··· STUDY MATERIAL

theorem faultSlot_steady (i : SlotNo) (k : FaultKind) (f : ChargeSlot → ChargeSlot) (s : State)
    (j : (s.charge.get i).phase.judgesCurrent = true) (p : ∀ c, (f c).phase = c.phase) (d : ∀ c, (f c).demand = c.demand) :
    Steady s (s.faultSlot i k f) := by
  have n := notice_keeps .chargeFault (some i) (faultDetail k) s
  have ch : (s.notice .chargeFault (some i) (faultDetail k)).charge = s.charge := n .charge (by decide)
  unfold State.faultSlot
  refine (notice_steady _ _ _ _).trans (chargeEvent_steady _ _ _ (fun w => enterFaulted_right _ _ _ _ _ _ _) (fun w => ?_) (d _))
  have e := judges_ne j
  rw [ch]
  refine enterFaulted_served _ _ _ _ _ ?_ (by rw [p]; exact e.1) (fun x q => absurd ((p _).symm.trans q) (e.2 _ _))
  have q := (w i).2
  rw [ch] at q
  have v := valid_of_served q e.1 (fun k => e.2 k none)
  unfold ChargeSlot.Served
  split <;> trivial

theorem overVoltage_judges (v : Nat) (c : ChargeSlot) (h : overVoltage v c = true) : c.phase.judgesCurrent = true := by
  unfold overVoltage at h
  cases q : c.phase <;> simp_all [Phase.judgesCurrent]

theorem publish_right (cfg : Record) (ms a p : Nat) (cable : CableClass) (c : ChargeSlot) (h : c.Right cfg cable p) :
    (c.publish cfg ms a).Right cfg cable p := h

theorem publish_steady (i : SlotNo) (v a : Nat) (s : State) : Steady s (s.publish i v a) := by
  unfold State.publish
  dsimp only
  generalize hm : ({ s.monitor.get i with volts := v, amps := a, samples := 0, voltSum := 0, ampSum := 0 } : MonitorSlot) = m
  have h : Steady s (s.setMonitor i m) := setMonitor_steady _ _ _ (by subst hm; rfl)
  split
  · next o =>
    exact h.trans (faultSlot_steady _ _ _ _ (overVoltage_judges _ _ o) (fun _ => rfl) (fun _ => rfl))
  · exact h.trans (chargeEvent_steady _ _ _ (fun w => publish_right _ _ _ _ _ _ (w i).1)
      (fun w => publish_served _ _ _ _ _ (w i).2) rfl)

theorem integrate_steady (i : SlotNo) (m e : Nat) (s : State) : Steady s (s.integrate i m e) :=
  Steady.trans (t := s.setMonitor i ((s.monitor.get i).integrate m e)) (setMonitor_steady _ _ _ rfl)
    (chargeEvent_steady _ _ _ (fun w => (w i).1) (fun w => (w i).2) rfl)

theorem retry_steady (i : SlotNo) (s : State) (k : FaultKind) (t : Nat) (h : (s.charge.get i).phase = .faulted k (some t)) :
    Steady s (s.chargeEvent i (fun c => { c with retries := c.retries + 1 }.enterDetect s.clock (s.share.slotAlloc.get i))) :=
  chargeEvent_steady _ _ _ (fun _ => enterDetect_right _ _ _ _ _)
    (fun w => enterDetect_served _ _ _ _ (valid_of_served (w i).2 (by rw [h]; nofun) (by rw [h]; nofun)))
    (enterDetect_demand _ _ _)

theorem passDue_steady (i : SlotNo) (s : State) : Steady s (s.passDue i) :=
  ((setCustody_steady _ _ _)).trans ((settled_steady _))

/-! ## Share Unit -/

/-- What stands before a computation that will set the Share Unit's results. -/
structure Almost (s u : State) : Prop where
  counts : CountsUp s u
  claims : s.ClaimsWithin → u.ClaimsWithin
  bolts : s.BoltsClaimed → u.BoltsClaimed
  power : s.PowerRight → u.PowerRight
  sums : s.share.own = s.sums → u.share.own = u.sums

theorem Almost.trans {s t u : State} (h : Almost s t) (k : Almost t u) : Almost s u :=
  ⟨h.counts.trans k.counts, fun w => k.claims (h.claims w), fun w => k.bolts (h.bolts w), fun w => k.power (h.power w),
    fun w => k.sums (h.sums w)⟩

theorem Almost.refl (s : State) : Almost s s := ⟨CountsUp.refl s, id, id, id, id⟩

theorem Almost.ite {s t u : State} {c : Prop} [Decidable c] (h : Almost s t) (k : Almost s u) :
    Almost s (if c then t else u) := by split <;> assumption

theorem Almost.of_steady {s u : State} (h : Steady s u) (o : u.share.own = s.share.own) (c : u.charge = s.charge) :
    Almost s u := ⟨h.counts, h.claims, h.bolts, h.power, fun w => by rw [o, sums_of_eq c]; exact w⟩

theorem Almost.compute {s u : State} (r : Bool) (h : Almost s u) : Steady s (u.compute r) :=
  compute_steady r h.counts h.claims h.bolts h.power h.sums

/-- The Share Unit's fields change, but for the own sums and the slot allocations. -/
theorem share_almost {s : State} (x : Share) (o : x.own = s.share.own) (a : x.slotAlloc = s.share.slotAlloc) :
    Almost s { s with share := x } :=
  ⟨counts_of_eq rfl rfl, claims_of_eq rfl rfl rfl, bolts_of_eq rfl rfl rfl, power_of_eq rfl rfl a rfl,
    fun w => by show x.own = s.sums; rw [o]; exact w⟩

theorem notice_almost (k : NoticeKind) (i : Option SlotNo) (d : Nat) (s : State) : Almost s (s.notice k i d) :=
  Almost.of_steady (notice_steady _ _ _ _) (notice_keeps k i d s .share (by decide)).1 (notice_keeps k i d s .charge (by decide))

theorem setSilence_almost (t : Option Nat) (s : State) : Almost s (s.setSilence t) := share_almost _ rfl rfl
theorem setPeer_almost (a : Station) (x : Option Peer) (s : State) : Almost s (s.setPeer a x) := share_almost _ rfl rfl
theorem setCeilings_almost (rs : List CeilingRecord) (s : State) : Almost s (s.setCeilings rs) := share_almost _ rfl rfl

theorem changeShare_almost (x : ShareState) (s : State) : Almost s (s.changeShare x) := by
  unfold State.changeShare
  exact Almost.ite (Almost.refl _)
    (Almost.trans (t := { s with share := { s.share with state := x } }) (share_almost _ rfl rfl) (notice_almost _ _ _ _))

theorem enterJoined_almost (s : State) : Almost s s.enterJoined := (setSilence_almost _ _).trans (changeShare_almost _ _)
theorem enterIsolated_almost (s : State) : Almost s s.enterIsolated := (setSilence_almost _ _).trans (changeShare_almost _ _)

theorem countListen_almost (s : State) : Almost s s.countListen := by
  unfold State.countListen
  have h : ∀ n, Almost s { s with share := { s.share with listenCount := n } } := fun n => share_almost _ rfl rfl
  exact Almost.ite (Almost.ite (h _) (Almost.ite ((h _).trans (enterJoined_almost _)) ((h _).trans (enterIsolated_almost _))))
    (Almost.refl _)

theorem handNeed_almost (s : State) : Almost s s.handNeed := by
  have k := handNeed_keeps s
  exact ⟨handNeed_counts s, claims_of_eq rfl rfl rfl, bolts_of_eq rfl rfl rfl, power_of_eq rfl rfl rfl rfl, id⟩

theorem handNeed_steady (s : State) : Steady s s.handNeed :=
  ⟨handNeed_counts s, claims_of_eq rfl rfl rfl, bolts_of_eq rfl rfl rfl, power_of_eq rfl rfl rfl rfl, id⟩

theorem report_steady (s : State) : Steady s s.report := by
  unfold State.report
  refine Almost.compute true ((Almost.trans (t := { s with share := { s.share with
    reportAt := momentAfter s.share.reportAt s.cfg.reportPeriod } }) (share_almost _ rfl rfl) (countListen_almost _)).trans
    (handNeed_almost _))

theorem spaceNeed_steady (s : State) : Steady s s.spaceNeed := by
  unfold State.spaceNeed
  exact Steady.ite (handNeed_steady s)
    ⟨counts_of_eq rfl rfl, claims_of_eq rfl rfl rfl, bolts_of_eq rfl rfl rfl, power_of_eq rfl rfl rfl rfl, id⟩

theorem takeCeiling_steady (src : Source) (p : List Byte) (s : State) : Steady s (s.takeCeiling src p) := by
  unfold State.takeCeiling
  split
  · exact (setCeilings_almost _ _).compute false
  · exact Steady.refl _

theorem takeNeed_steady (a : Station) (p : List Byte) (s : State) : Steady s (s.takeNeed a p) := by
  unfold State.takeNeed
  have h : ∀ x, Almost s (s.setPeer a x) := fun x => setPeer_almost _ _ _
  exact (Almost.ite ((h _).trans (enterJoined_almost _)) (h _)).compute false

theorem takeLeave_steady (a : Station) (s : State) : Steady s (s.takeLeave a) := (setPeer_almost _ _ _).compute false

theorem watchPeer_steady (s : State) : Steady s s.watchPeer := by
  unfold State.watchPeer
  split
  · exact ⟨counts_of_eq rfl rfl, claims_of_eq rfl rfl rfl, bolts_of_eq rfl rfl rfl, power_of_eq rfl rfl rfl rfl, id⟩
  · exact ⟨counts_of_eq rfl rfl, claims_of_eq rfl rfl rfl, bolts_of_eq rfl rfl rfl, power_of_eq rfl rfl rfl rfl, id⟩
  · exact Steady.refl _
  · exact Steady.refl _

theorem clash_steady (s : State) : Steady s s.clash := by
  unfold State.clash
  have h : ∀ u, Almost u u.withdrawClaims := fun u => Almost.of_steady (withdrawClaims_steady u) rfl rfl
  exact Steady.ite (Steady.refl _) (Almost.compute false (((setSilence_almost _ _).trans (changeShare_almost _ _)).trans (h _)))

theorem watch_steady (src : Source) (s : State) : Steady s (s.watch src) := by
  unfold State.watch
  split
  · exact Steady.refl _
  · exact Steady.ite (clash_steady s) (watchPeer_steady s)

/-! ## Custody Unit -/

theorem forceSlot_steady (i : SlotNo) (s : State) : Steady s (s.forceSlot i) :=
  (finishHead_steady _ _ _ _).trans ((forceRelease_steady _ _))

theorem finishOpen_steady (k : PermitKind) (n : Nat) (i : SlotNo) (s : State) :
    Steady s (s.finishOpen k n i).1 := by
  unfold State.finishOpen
  split
  · exact Steady.refl _
  · exact grantRelease_steady _ _

theorem judgeOpen_steady (k : PermitKind) (n : Nat) (f : Bool) (i : SlotNo) (s : State) :
    Steady s (s.judgeOpen k n f i).1 := by
  unfold State.judgeOpen
  split
  · exact Steady.refl _
  split
  · split
    · exact ((forceSlot_steady _ _)).trans ((finishOpen_steady _ _ _ _))
    · exact Steady.refl _
  · exact (finishOpen_steady _ _ _ _)

theorem judgeDue_steady (n : Nat) (i : SlotNo) (s : State) : Steady s (s.judgeDue n i).1 :=
  ((setCustody_steady _ _ _)).trans ((settled_steady _))

theorem judgeLift_steady (n : Nat) (i : SlotNo) (s : State) : Steady s (s.judgeLift n i).1 := by
  unfold State.judgeLift
  split
  · exact Steady.refl _
  split
  · exact Steady.refl _
  split
  · exact ((setHold_steady _ _ _)).trans ((relearn_steady _ _))
  · exact (setHold_steady _ _ _)

theorem judgeSlot_steady (p : Permit) (k : PermitKind) (i : SlotNo) (s : State) :
    Steady s (s.judgeSlot p k i).1 := by
  unfold State.judgeSlot
  split
  · exact judgeOpen_steady _ _ _ _ _
  · exact judgeOpen_steady _ _ _ _ _
  · split
    · exact (judgeDue_steady _ _ _)
    · exact Steady.refl _
  · split
    · exact (setHold_steady _ _ _)
    · exact Steady.refl _
  · split
    · exact (judgeLift_steady _ _ _)
    · exact Steady.refl _
  · split <;> exact Steady.refl _

theorem addOutcome_steady (a : Answer) (s : State) : Steady s (s.addOutcome a) := custody_steady _ _

theorem judgeSlots_steady (p : Permit) (k : PermitKind) : ∀ (is : List SlotNo) (s : State),
    Steady s (judgeSlots p k is s)
  | [], s => Steady.refl s
  | i :: is, s => ((judgeSlot_steady p k i s).trans ((addOutcome_steady _ _))).trans
      (judgeSlots_steady p k is _)

theorem handVerdict_steady (n : Byte) (src : Source) (f : Nat) (s : State) :
    Steady s (s.handVerdict n src f) := by
  exact (custody_steady _ _).trans (hand_steady _ _)

theorem afterPermit_steady (k : PermitKind) (is : List SlotNo) (s : State) :
    Steady s (s.afterPermit k is) := by
  unfold State.afterPermit
  split
  · exact custody_steady _ _
  · exact (work_steady _ _)

theorem judgeIn_steady (p : Permit) (f : SlotNo) (is : List SlotNo) (s : State) :
    Steady s (s.judgeIn p f is) := by
  unfold State.judgeIn
  dsimp only
  split
  · exact ((steady_foldl _ (fun _ _ => addOutcome_steady _ _) _ _)).trans
      ((handVerdict_steady _ _ _ _))
  · exact ((judgeSlots_steady _ _ _ _).trans ((handVerdict_steady _ _ _ _))).trans
      ((afterPermit_steady _ _ _))

theorem judgePermit_steady (p : Permit) (s : State) : Steady s (s.judgePermit p) := by
  unfold State.judgePermit
  split
  · exact Steady.refl _
  · exact judgeIn_steady _ _ _ _

theorem takePermit_steady (src : Source) (p : List Byte) (s : State) : Steady s (s.takePermit src p) := by
  unfold State.takePermit
  refine Steady.ite ?_ (judgePermit_steady _ _)
  exact custody_steady _ _

/-! ## Frames -/

theorem answer_steady (b : List Byte) (s : State) : Steady s (s.answer b) := by
  exact (free_steady _ _).trans (hand_steady _ _)

theorem takeQuery_steady (src : Source) (p : List Byte) (s : State) : Steady s (s.takeQuery src p) := by
  unfold State.takeQuery
  refine Steady.ite (Steady.refl _) (Steady.ite (answer_steady _ _) (Steady.ite ?_ (Steady.refl _)))
  split
  · exact answer_steady _ _
  · exact Steady.refl _

theorem takeClass2_steady (src : Source) (p : List Byte) (s : State) : Steady s (s.takeClass2 src p) := by
  unfold State.takeClass2
  split
  · exact Steady.refl _
  · exact Steady.ite (takeNeed_steady _ _ _) (takeLeave_steady _ _)

theorem consume_steady (c : Nat) (src : Source) (p : List Byte) (s : State) : Steady s (s.consume c src p) := by
  unfold State.consume
  split
  · exact takeClaim_steady _ _ rfl
  · exact (takeCeiling_steady _ _ _)
  · exact (takeClass2_steady _ _ _)
  · exact (takePermit_steady _ _ _)
  · exact (takeClass5_steady _ _ _)
  · exact (takeQuery_steady _ _ _)
  · exact Steady.refl _

theorem countError_steady (s : State) : Steady s s.countError where
  counts := by
    intro w
    obtain ⟨a, b⟩ := bump_le _ w.1
    exact ⟨⟨b, w.2⟩, a, Nat.le_refl _⟩
  claims := id
  bolts := id
  power := id
  share := id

······

▶ WHAT IS NEEDED
Only one stretch of the records above is wanted: the lines between the one holding "theorem setPeer_almost (a" and the one holding "theorem countListen_almost (s", inclusive, reproduced exactly.

▶ ANSWER FOR THIS EXERCISE
theorem setPeer_almost (a : Station) (x : Option Peer) (s : State) : Almost s (s.setPeer a x) := share_almost _ rfl rfl
theorem setCeilings_almost (rs : List CeilingRecord) (s : State) : Almost s (s.setCeilings rs) := share_almost _ rfl rfl

theorem changeShare_almost (x : ShareState) (s : State) : Almost s (s.changeShare x) := by
  unfold State.changeShare
  exact Almost.ite (Almost.refl _)
    (Almost.trans (t := { s with share := { s.share with state := x } }) (share_almost _ rfl rfl) (notice_almost _ _ _ _))

theorem enterJoined_almost (s : State) : Almost s s.enterJoined := (setSilence_almost _ _).trans (changeShare_almost _ _)
theorem enterIsolated_almost (s : State) : Almost s s.enterIsolated := (setSilence_almost _ _).trans (changeShare_almost _ _)

theorem countListen_almost (s : State) : Almost s s.countListen := by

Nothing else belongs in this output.